→ Available data:
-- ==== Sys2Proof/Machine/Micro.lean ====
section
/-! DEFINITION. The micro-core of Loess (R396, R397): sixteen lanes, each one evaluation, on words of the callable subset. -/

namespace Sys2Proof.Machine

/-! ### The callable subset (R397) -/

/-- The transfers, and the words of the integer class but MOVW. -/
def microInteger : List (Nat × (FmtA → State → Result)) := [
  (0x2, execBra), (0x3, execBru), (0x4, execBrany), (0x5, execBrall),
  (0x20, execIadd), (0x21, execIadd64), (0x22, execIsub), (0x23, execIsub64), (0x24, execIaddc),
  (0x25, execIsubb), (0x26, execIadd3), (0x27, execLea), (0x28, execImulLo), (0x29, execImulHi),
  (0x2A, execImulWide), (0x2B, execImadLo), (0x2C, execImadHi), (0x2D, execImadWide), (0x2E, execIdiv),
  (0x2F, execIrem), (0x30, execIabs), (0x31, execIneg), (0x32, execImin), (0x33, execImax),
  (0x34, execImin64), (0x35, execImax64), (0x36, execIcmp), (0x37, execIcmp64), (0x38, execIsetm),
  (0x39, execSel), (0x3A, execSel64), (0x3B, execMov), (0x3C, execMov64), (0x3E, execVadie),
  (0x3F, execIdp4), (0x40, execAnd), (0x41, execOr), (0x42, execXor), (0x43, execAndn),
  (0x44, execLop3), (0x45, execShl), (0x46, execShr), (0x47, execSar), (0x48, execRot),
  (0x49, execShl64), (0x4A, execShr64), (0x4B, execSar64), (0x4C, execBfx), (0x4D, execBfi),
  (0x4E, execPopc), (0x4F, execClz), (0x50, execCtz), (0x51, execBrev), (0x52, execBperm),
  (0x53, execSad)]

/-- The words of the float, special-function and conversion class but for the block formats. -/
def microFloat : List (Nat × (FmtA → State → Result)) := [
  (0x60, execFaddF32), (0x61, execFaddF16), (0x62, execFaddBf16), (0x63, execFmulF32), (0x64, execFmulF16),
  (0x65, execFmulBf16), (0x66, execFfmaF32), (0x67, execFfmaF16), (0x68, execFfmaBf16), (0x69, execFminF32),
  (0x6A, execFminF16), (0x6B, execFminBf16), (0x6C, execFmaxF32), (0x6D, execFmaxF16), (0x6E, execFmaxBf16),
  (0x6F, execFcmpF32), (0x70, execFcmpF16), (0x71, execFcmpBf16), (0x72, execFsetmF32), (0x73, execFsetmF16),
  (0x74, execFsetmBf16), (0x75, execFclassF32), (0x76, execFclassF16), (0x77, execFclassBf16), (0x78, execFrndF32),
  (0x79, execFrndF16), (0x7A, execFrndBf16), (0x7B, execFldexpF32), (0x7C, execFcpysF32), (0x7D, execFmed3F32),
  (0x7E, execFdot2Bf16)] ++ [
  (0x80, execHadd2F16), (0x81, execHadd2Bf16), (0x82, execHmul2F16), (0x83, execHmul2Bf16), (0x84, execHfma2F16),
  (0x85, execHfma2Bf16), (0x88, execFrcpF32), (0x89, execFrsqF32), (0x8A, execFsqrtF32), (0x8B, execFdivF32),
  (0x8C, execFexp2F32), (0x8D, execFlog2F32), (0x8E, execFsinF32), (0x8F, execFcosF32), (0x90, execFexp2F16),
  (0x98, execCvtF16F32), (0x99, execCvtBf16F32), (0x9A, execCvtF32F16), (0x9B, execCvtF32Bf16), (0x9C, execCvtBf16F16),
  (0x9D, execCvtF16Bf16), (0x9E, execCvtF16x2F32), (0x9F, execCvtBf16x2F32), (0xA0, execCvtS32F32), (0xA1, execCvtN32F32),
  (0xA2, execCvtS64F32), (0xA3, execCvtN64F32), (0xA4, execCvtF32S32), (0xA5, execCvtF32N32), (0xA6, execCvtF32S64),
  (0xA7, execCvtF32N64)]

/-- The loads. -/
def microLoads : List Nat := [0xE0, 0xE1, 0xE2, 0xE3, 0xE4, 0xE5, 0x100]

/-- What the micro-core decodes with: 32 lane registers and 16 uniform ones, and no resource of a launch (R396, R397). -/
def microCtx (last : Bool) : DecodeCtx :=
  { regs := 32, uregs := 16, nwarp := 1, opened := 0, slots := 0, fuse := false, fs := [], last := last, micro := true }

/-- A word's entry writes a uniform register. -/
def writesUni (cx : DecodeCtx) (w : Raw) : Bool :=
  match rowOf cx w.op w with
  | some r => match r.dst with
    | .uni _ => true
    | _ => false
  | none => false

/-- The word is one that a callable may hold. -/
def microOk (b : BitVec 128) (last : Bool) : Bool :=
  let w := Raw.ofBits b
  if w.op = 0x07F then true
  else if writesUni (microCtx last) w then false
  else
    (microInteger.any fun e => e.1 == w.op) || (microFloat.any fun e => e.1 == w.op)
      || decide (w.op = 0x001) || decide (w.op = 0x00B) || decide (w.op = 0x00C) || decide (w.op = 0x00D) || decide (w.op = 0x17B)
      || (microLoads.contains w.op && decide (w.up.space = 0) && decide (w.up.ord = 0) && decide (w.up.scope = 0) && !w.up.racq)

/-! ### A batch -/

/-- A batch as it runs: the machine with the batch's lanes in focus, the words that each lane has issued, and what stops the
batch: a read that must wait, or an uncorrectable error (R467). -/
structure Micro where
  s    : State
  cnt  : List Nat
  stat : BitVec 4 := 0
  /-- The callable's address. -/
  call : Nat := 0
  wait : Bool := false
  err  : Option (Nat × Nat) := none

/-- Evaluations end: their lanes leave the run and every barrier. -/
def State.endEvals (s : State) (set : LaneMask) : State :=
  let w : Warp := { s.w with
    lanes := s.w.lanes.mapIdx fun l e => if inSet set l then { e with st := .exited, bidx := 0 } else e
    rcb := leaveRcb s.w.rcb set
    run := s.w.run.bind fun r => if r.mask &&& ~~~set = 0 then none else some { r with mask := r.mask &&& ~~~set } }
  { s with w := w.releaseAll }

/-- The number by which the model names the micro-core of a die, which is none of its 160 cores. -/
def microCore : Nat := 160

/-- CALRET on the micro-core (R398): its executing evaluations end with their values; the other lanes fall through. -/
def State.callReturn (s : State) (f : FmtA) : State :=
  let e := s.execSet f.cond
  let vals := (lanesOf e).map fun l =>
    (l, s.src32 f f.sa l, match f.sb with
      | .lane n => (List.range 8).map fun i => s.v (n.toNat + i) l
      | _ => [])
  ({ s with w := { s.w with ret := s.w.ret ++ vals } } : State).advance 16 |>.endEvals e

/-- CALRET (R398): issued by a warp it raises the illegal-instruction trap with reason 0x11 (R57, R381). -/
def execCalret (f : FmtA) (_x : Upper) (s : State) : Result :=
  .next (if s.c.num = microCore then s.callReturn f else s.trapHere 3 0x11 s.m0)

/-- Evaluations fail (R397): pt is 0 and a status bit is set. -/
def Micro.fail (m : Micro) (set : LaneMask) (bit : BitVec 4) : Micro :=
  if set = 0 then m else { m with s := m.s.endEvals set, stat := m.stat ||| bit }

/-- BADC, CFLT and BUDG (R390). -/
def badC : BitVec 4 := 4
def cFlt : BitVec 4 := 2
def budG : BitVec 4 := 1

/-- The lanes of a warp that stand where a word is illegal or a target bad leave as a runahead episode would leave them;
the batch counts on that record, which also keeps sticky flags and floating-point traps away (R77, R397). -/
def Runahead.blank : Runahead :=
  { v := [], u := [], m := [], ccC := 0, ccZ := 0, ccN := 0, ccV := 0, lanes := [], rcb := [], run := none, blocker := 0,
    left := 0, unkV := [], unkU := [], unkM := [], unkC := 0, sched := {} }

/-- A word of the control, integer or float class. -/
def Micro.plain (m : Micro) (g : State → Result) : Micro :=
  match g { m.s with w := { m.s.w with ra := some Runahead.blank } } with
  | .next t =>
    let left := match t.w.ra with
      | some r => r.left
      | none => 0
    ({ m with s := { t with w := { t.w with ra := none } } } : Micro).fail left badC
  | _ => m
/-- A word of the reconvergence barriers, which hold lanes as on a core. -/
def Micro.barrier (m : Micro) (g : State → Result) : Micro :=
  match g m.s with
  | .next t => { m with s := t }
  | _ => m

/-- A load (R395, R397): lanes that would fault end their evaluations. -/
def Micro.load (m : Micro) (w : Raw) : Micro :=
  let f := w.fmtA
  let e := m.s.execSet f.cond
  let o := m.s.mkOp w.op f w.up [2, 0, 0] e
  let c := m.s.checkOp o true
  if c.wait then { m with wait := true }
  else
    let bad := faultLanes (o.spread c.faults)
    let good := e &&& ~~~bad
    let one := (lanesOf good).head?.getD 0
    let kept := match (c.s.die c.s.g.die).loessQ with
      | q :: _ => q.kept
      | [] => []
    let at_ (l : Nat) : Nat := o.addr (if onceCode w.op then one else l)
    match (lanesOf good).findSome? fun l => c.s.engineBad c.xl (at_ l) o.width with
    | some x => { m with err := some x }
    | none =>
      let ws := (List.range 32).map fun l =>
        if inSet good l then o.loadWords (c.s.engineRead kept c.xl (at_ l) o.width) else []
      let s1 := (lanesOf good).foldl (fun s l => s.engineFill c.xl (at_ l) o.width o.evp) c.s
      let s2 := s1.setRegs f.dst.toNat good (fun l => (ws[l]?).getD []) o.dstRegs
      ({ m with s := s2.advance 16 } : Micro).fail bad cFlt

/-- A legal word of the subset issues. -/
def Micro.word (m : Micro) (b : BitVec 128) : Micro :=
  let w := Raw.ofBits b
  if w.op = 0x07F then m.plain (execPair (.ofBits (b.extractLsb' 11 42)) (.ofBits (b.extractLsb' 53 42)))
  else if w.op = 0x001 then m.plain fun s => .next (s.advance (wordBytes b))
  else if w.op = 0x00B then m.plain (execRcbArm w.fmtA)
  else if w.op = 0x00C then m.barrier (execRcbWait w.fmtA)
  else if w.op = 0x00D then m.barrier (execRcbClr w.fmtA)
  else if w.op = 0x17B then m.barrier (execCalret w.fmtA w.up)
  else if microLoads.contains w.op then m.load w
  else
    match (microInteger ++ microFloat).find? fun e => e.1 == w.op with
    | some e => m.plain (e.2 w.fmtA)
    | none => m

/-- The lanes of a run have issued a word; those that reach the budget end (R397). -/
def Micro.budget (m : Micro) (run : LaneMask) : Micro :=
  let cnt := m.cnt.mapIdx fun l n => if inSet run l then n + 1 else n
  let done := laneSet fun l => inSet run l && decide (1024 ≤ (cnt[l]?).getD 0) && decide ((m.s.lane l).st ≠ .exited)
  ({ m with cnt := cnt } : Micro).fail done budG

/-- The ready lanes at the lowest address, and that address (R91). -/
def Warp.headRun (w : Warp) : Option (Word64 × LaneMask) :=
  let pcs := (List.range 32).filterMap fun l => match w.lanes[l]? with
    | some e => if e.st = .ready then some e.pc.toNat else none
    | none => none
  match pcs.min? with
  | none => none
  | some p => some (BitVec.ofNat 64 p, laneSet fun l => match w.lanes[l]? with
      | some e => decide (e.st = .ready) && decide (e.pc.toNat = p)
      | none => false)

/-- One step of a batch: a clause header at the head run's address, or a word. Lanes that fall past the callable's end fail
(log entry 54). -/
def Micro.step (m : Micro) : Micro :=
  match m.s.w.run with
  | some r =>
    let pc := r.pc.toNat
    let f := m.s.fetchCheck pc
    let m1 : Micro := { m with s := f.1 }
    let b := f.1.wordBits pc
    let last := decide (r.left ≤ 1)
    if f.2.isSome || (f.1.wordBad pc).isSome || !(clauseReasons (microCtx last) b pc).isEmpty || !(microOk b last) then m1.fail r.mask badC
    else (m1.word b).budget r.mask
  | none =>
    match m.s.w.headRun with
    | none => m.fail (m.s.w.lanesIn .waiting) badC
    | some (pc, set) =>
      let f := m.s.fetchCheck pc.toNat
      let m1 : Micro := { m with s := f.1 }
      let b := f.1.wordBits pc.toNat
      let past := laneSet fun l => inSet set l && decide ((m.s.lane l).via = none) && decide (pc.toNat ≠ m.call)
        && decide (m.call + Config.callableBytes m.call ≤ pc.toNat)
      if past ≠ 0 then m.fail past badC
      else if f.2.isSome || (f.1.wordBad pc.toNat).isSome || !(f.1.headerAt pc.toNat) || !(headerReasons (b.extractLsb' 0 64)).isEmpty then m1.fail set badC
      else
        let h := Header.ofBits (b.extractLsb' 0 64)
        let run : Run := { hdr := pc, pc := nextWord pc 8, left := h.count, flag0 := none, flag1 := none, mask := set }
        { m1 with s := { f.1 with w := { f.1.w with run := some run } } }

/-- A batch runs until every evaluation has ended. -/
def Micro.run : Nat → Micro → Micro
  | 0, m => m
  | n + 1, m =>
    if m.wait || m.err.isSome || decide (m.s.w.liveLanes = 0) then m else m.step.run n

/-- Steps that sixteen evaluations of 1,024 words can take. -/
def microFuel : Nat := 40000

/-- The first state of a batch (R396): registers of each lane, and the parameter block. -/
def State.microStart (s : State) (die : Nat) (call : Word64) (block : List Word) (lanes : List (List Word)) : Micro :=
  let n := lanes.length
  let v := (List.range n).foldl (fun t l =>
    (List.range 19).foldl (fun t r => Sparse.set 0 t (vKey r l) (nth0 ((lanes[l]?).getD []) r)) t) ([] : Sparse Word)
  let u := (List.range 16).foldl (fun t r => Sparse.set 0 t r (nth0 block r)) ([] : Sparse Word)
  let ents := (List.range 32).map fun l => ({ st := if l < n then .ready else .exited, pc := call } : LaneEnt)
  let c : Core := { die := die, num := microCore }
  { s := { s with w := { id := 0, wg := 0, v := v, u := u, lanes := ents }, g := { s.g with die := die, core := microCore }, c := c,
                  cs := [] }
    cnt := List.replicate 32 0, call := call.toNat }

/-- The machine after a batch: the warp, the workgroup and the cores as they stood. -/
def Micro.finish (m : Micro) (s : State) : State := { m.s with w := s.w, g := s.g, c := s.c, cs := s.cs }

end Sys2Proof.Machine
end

→ Problem requirements:
Within the entries above, work out how many lines contain the word "true". The number alone is the answer.

→ Result of this exercise:
5